I am frequently frustrated with poor communication and lack of follow up in communication that I initiate with leaders and team members.
I offer solutions and offer an open invitation to assist. This usually falls on deaf ears or at least no one follows up to let me know they are considering solutions.
I feel like I’m constantly beating a dead horse.
How do I get others to effect change when I’m not the person in the position to make the change, without sounding like I am complaining.
I can’t leave my job.
Congratulations for your passion to effect change. All leaders change things. If things aren’t changing, you aren’t leading.
I notice that you don’t have the authority to make changes, but you would like to influence others. This is the heart of leadership. The idea that authority to make decisions magically makes people leaders is offensive.
Relying on authority means you’ve already lost the leadership challenge. Authority is important, but if that’s the heart of your leadership, coercion and compliance are the best you can expect. Teams end up disengaged and passionless.
The fact that you don’t have authority is your opportunity to explore the potential and skills of influence. When it comes to influence, ‘telling’ isn’t enough. But I’m getting ahead of myself. Let’s think about assumptions.
Suggestions or commands:
Leaders feel reluctant to seek input when suggestions are commands. In other words, if you make a suggestion and expect others to always take action on it, your suggestions are commands.
If you are offering unsolicited solutions, let them go when you give them. Don’t create obligations. Leaders receive lots of suggestions. They can’t act on all of them.
You might say, “Here’s a thought that might be helpful. Don’t feel any obligation to get back to me. It’s just for what it’s worth.”

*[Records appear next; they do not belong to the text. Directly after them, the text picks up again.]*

@[simp] theorem mix_power (fr pl b) (s : State) : (s.mix fr pl b).power = s.power := by unfold State.mix; (try dsimp only); (repeat' split) <;> first | (simp; done) | rfl

@[simp] theorem mixSilence_power (s : State) : (s.mixSilence).power = s.power := rfl

@[simp] theorem discardImport_power (id cause) (s : State) : (s.discardImport id cause).power = s.power := by unfold State.discardImport; (try dsimp only); (repeat' split) <;> first | (simp; done) | rfl

@[simp] theorem requestCommit_power (p) (s : State) : (s.requestCommit p).power = s.power := by
  unfold State.requestCommit
  split
  · rfl
  · split
    · rfl
    · dsimp only
      split
      · split
        · next u hu => have hu' := allocate_power _ _ _ hu; simpa using hu'
        · simp
      · simp

@[simp] theorem settleWrite_power (p) (s : State) : (s.settleWrite p).power = s.power := by unfold State.settleWrite; (try dsimp only); (repeat' split) <;> first | (simp; done) | rfl

@[simp] theorem settleWait_power (who) (s : State) : (s.settleWait who).power = s.power := by unfold State.settleWait; (try dsimp only); (repeat' split) <;> first | (simp; done) | rfl

@[simp] theorem settle_power (s : State) : (s.settle).power = s.power := by simp [State.settle]

@[simp] theorem discardImports_power (cause l) (s : State) : (s.discardImports cause l).power = s.power := by
  induction l generalizing s with
  | nil => rfl
  | cons x l ih => simp [State.discardImports, ih]

@[simp] theorem abandonRunningFold_power (cause) (s : State) : (s.abandonRunningFold cause).power = s.power := by unfold State.abandonRunningFold; (try dsimp only); (repeat' split) <;> first | (simp; done) | rfl

@[simp] theorem emptyTracks_power (l) (s : State) : (s.emptyTracks l).power = s.power := by
  induction l generalizing s with
  | nil => rfl
  | cons x l ih => simp [State.emptyTracks, ih]

@[simp] theorem raiseEmptied_power (old l) (s : State) : (s.raiseEmptied old l).power = s.power := by
  induction l generalizing s with
  | nil => rfl
  | cons x l ih => unfold State.raiseEmptied; split <;> simp [ih]

@[simp] theorem clearTracks_power (s : State) : (s.clearTracks).power = s.power := by unfold State.clearTracks; (try dsimp only); (repeat' split) <;> first | (simp; done) | rfl

@[simp] theorem forgetRecent_power (s : State) : (s.forgetRecent).power = s.power := rfl

@[simp] theorem clearCycle_power (s : State) : (s.clearCycle).power = s.power := by simp [State.clearCycle]

@[simp] theorem actClearAll_power (s : State) : (s.actClearAll).power = s.power := by simp [State.actClearAll]

@[simp] theorem setGrant_power (g) (s : State) : (s.setGrant g).power = s.power := rfl

@[simp] theorem grantPlayback_power (id r) (s : State) : (s.grantPlayback id r).power = s.power := by unfold State.grantPlayback; (repeat' split) <;> first | (simp; done) | rfl

@[simp] theorem grantCapture_power (x rest) (s : State) : (s.grantCapture x rest).power = s.power := rfl

@[simp] theorem grantFold_power (s : State) : (s.grantFold).power = s.power := by unfold State.grantFold; (try dsimp only); (repeat' split) <;> first | (simp; done) | rfl

@[simp] theorem grantWindow_power (p) (s : State) : (s.grantWindow p).power = s.power := by unfold State.grantWindow; (try dsimp only); (repeat' split) <;> first | (simp; done) | rfl

@[simp] theorem grantBackground_power (x) (s : State) : (s.grantBackground x).power = s.power := by unfold State.grantBackground; cases x <;> simp

@[simp] theorem grantNext_power (s : State) : (s.grantNext).power = s.power := by unfold State.grantNext; (try dsimp only); (repeat' split) <;> first | (simp; done) | rfl

@[simp] theorem arbitrate_power (s : State) : (s.arbitrate).power = s.power := by unfold State.arbitrate; (try dsimp only); (repeat' split) <;> first | (simp; done) | rfl

@[simp] theorem playbackDone_power (rd cs) (s : State) : (s.playbackDone rd cs).power = s.power := by unfold State.playbackDone; (try dsimp only); (repeat' split) <;> first | (simp; done) | rfl

@[simp] theorem captureDone_power (x blk live) (s : State) : (s.captureDone x blk live).power = s.power := by unfold State.captureDone; (try dsimp only); (repeat' split) <;> first | (simp; done) | rfl

@[simp] theorem foldReadDone_power (rd nw cs) (s : State) : (s.foldReadDone rd nw cs).power = s.power := by unfold State.foldReadDone; (try dsimp only); (repeat' split) <;> first | (simp; done) | rfl

@[simp] theorem foldWriteDone_power (blk o xs) (s : State) : (s.foldWriteDone blk o xs).power = s.power := by unfold State.foldWriteDone; (try dsimp only); (repeat' split) <;> first | (simp; done) | rfl

@[simp] theorem windowReadDone_power (p rd cs) (s : State) : (s.windowReadDone p rd cs).power = s.power := by unfold State.windowReadDone; (try dsimp only); (repeat' split) <;> first | (simp; done) | rfl

@[simp] theorem importDone_power (p id) (s : State) : (s.importDone p id).power = s.power := by unfold State.importDone; (try dsimp only); (repeat' split) <;> first | (simp; done) | rfl

@[simp] theorem commitDone_power (p blk o xs) (s : State) : (s.commitDone p blk o xs).power = s.power := by unfold State.commitDone; (try dsimp only); (repeat' split) <;> first | (simp; done) | rfl

@[simp] theorem completeRefresh_power (s : State) : (s.completeRefresh).power = s.power := by unfold State.completeRefresh; (try dsimp only); (repeat' split) <;> first | (simp; done) | rfl

@[simp] theorem completePlayback_power (cs) (s : State) : (s.completePlayback cs).power = s.power := by unfold State.completePlayback; (try dsimp only); (repeat' split) <;> first | (simp; done) | rfl

@[simp] theorem completeCapture_power (s : State) : (s.completeCapture).power = s.power := by unfold State.completeCapture; (try dsimp only); (repeat' split) <;> first | (simp; done) | rfl

@[simp] theorem completeFoldBurst_power (cs) (s : State) : (s.completeFoldBurst cs).power = s.power := by unfold State.completeFoldBurst; (try dsimp only); (repeat' split) <;> first | (simp; done) | rfl

@[simp] theorem completeWindowRead_power (cs) (s : State) : (s.completeWindowRead cs).power = s.power := by unfold State.completeWindowRead; (try dsimp only); (repeat' split) <;> first | (simp; done) | rfl

@[simp] theorem completeCommit_power (s : State) : (s.completeCommit).power = s.power := by unfold State.completeCommit; (try dsimp only); (repeat' split) <;> first | (simp; done) | rfl

@[simp] theorem lockout_power (who) (s : State) : (s.lockout who).power = s.power := by unfold State.lockout; (try dsimp only); (repeat' split) <;> first | (simp; done) | rfl

@[simp] theorem writeDeadline_power (s : State) : (s.writeDeadline).power = s.power := by unfold State.writeDeadline; (try dsimp only); (repeat' split) <;> first | (simp; done) | rfl

@[simp] theorem windowTimedOut_power (p) (s : State) : (s.windowTimedOut p).power = s.power := by unfold State.windowTimedOut; (try dsimp only); (repeat' split) <;> first | (simp; done) | rfl

@[simp] theorem refreshFallsDue_power (s : State) : (s.refreshFallsDue).power = s.power := by unfold State.refreshFallsDue; (try dsimp only); (repeat' split) <;> first | (simp; done) | rfl

@[simp] theorem testCorrected_power (n m : Nat) (s : State) : (State.testCorrected n m s).power = s.power := by
  induction m generalizing s with
  | zero => rfl
  | succ m ih => simp [State.testCorrected, ih]

@[simp] theorem testBlock_power (n ok) (s : State) : (s.testBlock n ok).power = s.power := by unfold State.testBlock; (try dsimp only); (repeat' split) <;> first | (simp; done) | rfl

@[simp] theorem selfRefresh_power (s : State) : (s.selfRefresh).power = s.power := by unfold State.selfRefresh; (try dsimp only); (repeat' split) <;> first | (simp; done) | rfl

@[simp] theorem atBoundary_power (ord r) (s : State) : (s.atBoundary ord r).power = s.power := by unfold State.atBoundary; (try dsimp only); (repeat' split) <;> first | (simp; done) | rfl

@[simp] theorem arrivalWork_power (ord fr r) (s : State) : (s.arrivalWork ord fr r).power = s.power := by unfold State.arrivalWork; (try dsimp only); (repeat' split) <;> first | (simp; done) | rfl

@[simp] theorem arriveRun_power (ord fr) (s : State) : (s.arriveRun ord fr).1.power = s.power := by simp [State.arriveRun]

@[simp] theorem arrive_power (ord fr) (s : State) : (s.arrive ord fr).1.power = s.power := by unfold State.arrive; (try dsimp only); (repeat' split) <;> first | (simp; done) | rfl

@[simp] theorem raiseAt_power (k d r) (s : State) : (s.raiseAt k d r).power = s.power := rfl

@[simp] theorem audioBack_power (r) (s : State) : (s.audioBack r).power = s.power := by unfold State.audioBack; (try dsimp only); (repeat' split) <;> first | (simp; done) | rfl

@[simp] theorem linkError_power (r) (s : State) : (s.linkError r).power = s.power := by unfold State.linkError; (try dsimp only); (repeat' split) <;> first | (simp; done) | rfl

@[simp] theorem closeFrame_power (n bits ord) (s : State) : (s.closeFrame n bits ord).power = s.power := by unfold State.closeFrame; (try dsimp only); (repeat' split) <;> first | (simp; done) | rfl

@[simp] theorem frameSync_power (n bits ord) (s : State) : (s.frameSync n bits ord).power = s.power := by unfold State.frameSync; (try dsimp only); (repeat' split) <;> first | (simp; done) | rfl

@[simp] theorem watchdog_power (s : State) : (s.watchdog).power = s.power := by unfold State.watchdog; (try dsimp only); (repeat' split) <;> first | (simp; done) | rfl

@[simp] theorem shiftRequest_power (p n) (s : State) : (s.shiftRequest p n).power = s.power := by simp [State.shiftRequest]

@[simp] theorem refuse_power (h code st) (s : State) : (s.refuse h code st).power = s.power := by simp [State.refuse]

@[simp] theorem beginTransfer_power (p k) (s : State) : (s.beginTransfer p k).power = s.power := by simp [State.beginTransfer]

@[simp] theorem endTransfer_power (p) (s : State) : (s.endTransfer p).power = s.power := by simp [State.endTransfer]

@[simp] theorem shiftOut_power (p t x) (s : State) : (s.shiftOut p t x).power = s.power := by simp [State.shiftOut]

@[simp] theorem departHead_power (p) (s : State) : (s.departHead p).power = s.power := by simp [State.departHead]

@[simp] theorem replyByte_power (p) (s : State) : (s.replyByte p).power = s.power := by unfold State.replyByte; (try dsimp only); (repeat' split) <;> first | (simp; done) | rfl

@[simp] theorem eventByte_power (p t left j) (s : State) : (s.eventByte p t left j).power = s.power := by unfold State.eventByte; (try dsimp only); (repeat' split) <;> first | (simp; done) | rfl

@[simp] theorem eventsByte_power (p) (s : State) : (s.eventsByte p).power = s.power := by unfold State.eventsByte; (try dsimp only); (repeat' split) <;> first | (simp; done) | rfl

@[simp] theorem reportFlag_power (p flag) (s : State) : (s.reportFlag p flag).power = s.power := by unfold State.reportFlag; (try dsimp only); (repeat' split) <;> first | (simp; done) | rfl

@[simp] theorem latchWindow_power (p) (s : State) : (s.latchWindow p).power = s.power := by unfold State.latchWindow; (try dsimp only); (repeat' split) <;> first | (simp; done) | rfl

@[simp] theorem markShifting_power (p) (s : State) : (s.markShifting p).power = s.power := by unfold State.markShifting; (try dsimp only); (repeat' split) <;> first | (simp; done) | rfl

@[simp] theorem sampleByte_power (p t j) (s : State) : (s.sampleByte p t j).power = s.power := by unfold State.sampleByte; (try dsimp only); (repeat' split) <;> first | (simp; done) | rfl

@[simp] theorem windowReadByte_power (p) (s : State) : (s.windowReadByte p).power = s.power := by unfold State.windowReadByte; (try dsimp only); (repeat' split) <;> first | (simp; done) | rfl

@[simp] theorem sampleIn_power (p x w) (s : State) : (s.sampleIn p x w).power = s.power := by unfold State.sampleIn; (try dsimp only); (repeat' split) <;> first | (simp; done) | rfl

@[simp] theorem shiftZeros_power (p n) (s : State) : (s.shiftZeros p n).power = s.power := by unfold State.shiftZeros; (try dsimp only); (repeat' split) <;> first | (simp; done) | rfl

@[simp] theorem riseIf_power (p rise) (s : State) : (s.riseIf p rise).power = s.power := by unfold State.riseIf; (try dsimp only); (repeat' split) <;> first | (simp; done) | rfl

@[simp] theorem windowWriteByte_power (p x) (s : State) : (s.windowWriteByte p x).power = s.power := by unfold State.windowWriteByte; (try dsimp only); (repeat' split) <;> first | (simp; done) | rfl

@[simp] theorem windowWriteBytes_power (p l) (s : State) : (s.windowWriteBytes p l).power = s.power := by
  induction l generalizing s with
  | nil => rfl
  | cons x l ih => simp [State.windowWriteBytes, ih]

@[simp] theorem setMailbox_power (p n) (s : State) : (s.setMailbox p n).power = s.power := by simp [State.setMailbox]

@[simp] theorem shutWindow_power (p) (s : State) : (s.shutWindow p).power = s.power := by simp [State.shutWindow]

@[simp] theorem closeCommit_power (p w) (s : State) : (s.closeCommit p w).power = s.power := by unfold State.closeCommit; (try dsimp only); (repeat' split) <;> first | (simp; done) | rfl

@[simp] theorem setEntry_power (c e) (s : State) : (s.setEntry c e).power = s.power := rfl

@[simp] theorem setTimeout_power (p n) (s : State) : (s.setTimeout p n).power = s.power := by cases p <;> rfl

@[simp] theorem placeImport_power (p id i) (s : State) : (s.placeImport p id i).power = s.power := by simp [State.placeImport]

end Sys2Proof.Machine
end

Implied pressure creates resistance in others and weakens your influence. To put it another way, leaders put up walls when they feel pressured.
My first suggestion is to be sure that any solutions you suggest are free from subtle obligations.
You may feel resentment toward those who don’t follow up in ways that you expect. Rest assured that others feel it. Resentment toward someone lowers your influence with them. It’s time to let that go, if you feel it.
Draw a line in the sand and start fresh. Forget about all the disappointment. Focus on the type of person you would like to be. Resentment molds us into attitudes and behaviors that don’t serve us well.
Resentment allows us to excuse attitudes and behaviors we would normally reject as offensive.
You offer assistance but people aren’t taking you up on it. They don’t want your assistance. Make this a point of reflection. Is it lack of alignment or skill? Could it be abrasiveness?
Perhaps you’re pushing your own agenda. I’m not sure. Mull this over. Discuss it with an outsider, not family and friends.
How might you become a go-to person? One way is to help others get where they want to go, not where you want them to go. This is a shift all successful leaders come to understand.
Leadership is about helping people get where they want to go. If company goals don’t align with personal goals, the person doesn’t belong with the organization.
You might consider exploring where the leaders want to go. Assume that you don’t know, even if you think you do. Ask open questions. Adopt a helper’s approach. If there has been any hint of resentment from you, it will take some time for people to open up.
Make things better for others. You might make small improvements without asking permission. Just do them.
Beware of significant disruptions or violating policy.
Be helpful in surprising open handed ways.
I’ve seen people make suggestions and remain passive. They expect others to do things, while they don’t. Offer suggestions that make life easier for others, even if they might inconvenience you.
Service may include disadvantaging yourself for the advantage of others.
Adam Grant’s book, Give and Take, may be useful.
Stop doing what isn’t working. You’re in this for the long haul. Don’t let impatience be the reason you end up sabotaging your own success.
Make a list of everything you’re currently doing to get what you want. Stop doing them. The way you’re offering solutions, for example, isn’t working. Modify an old approach or find some new ones.
You might need to seek suggestions from outsiders. Go to someone you respect – not family or friends – tell them what you’d like to achieve, explain what you’ve tried, generate a list of new options.
Your concern about seeming like you are complaining is well founded. First, don’t demonize the present or past in your attempts to make change. When you demonize something that currently exists, you offend the ones who created or sustain it. It’s difficult to offend and influence at the same time, at least in positive ways.
Gratitude and honor are opposite to complaining. How might you show gratitude everyday? How might you honor the people around you?
Seek to make things better while being thankful for progress that’s been made.
I’ve been dirct and tough on you. I offer these suggestions with kind intentions. Try something new, even if it feels awkward. Take what is useful. Reject the rest.
There is no easy path to leadership. It’s a challenge. You might try reading, The Leadership Challenge, by Kouzes and Posner.
You have my best,
What suggestions do you have for Beating?
*I relax my 300 word limit on Solution Saturday.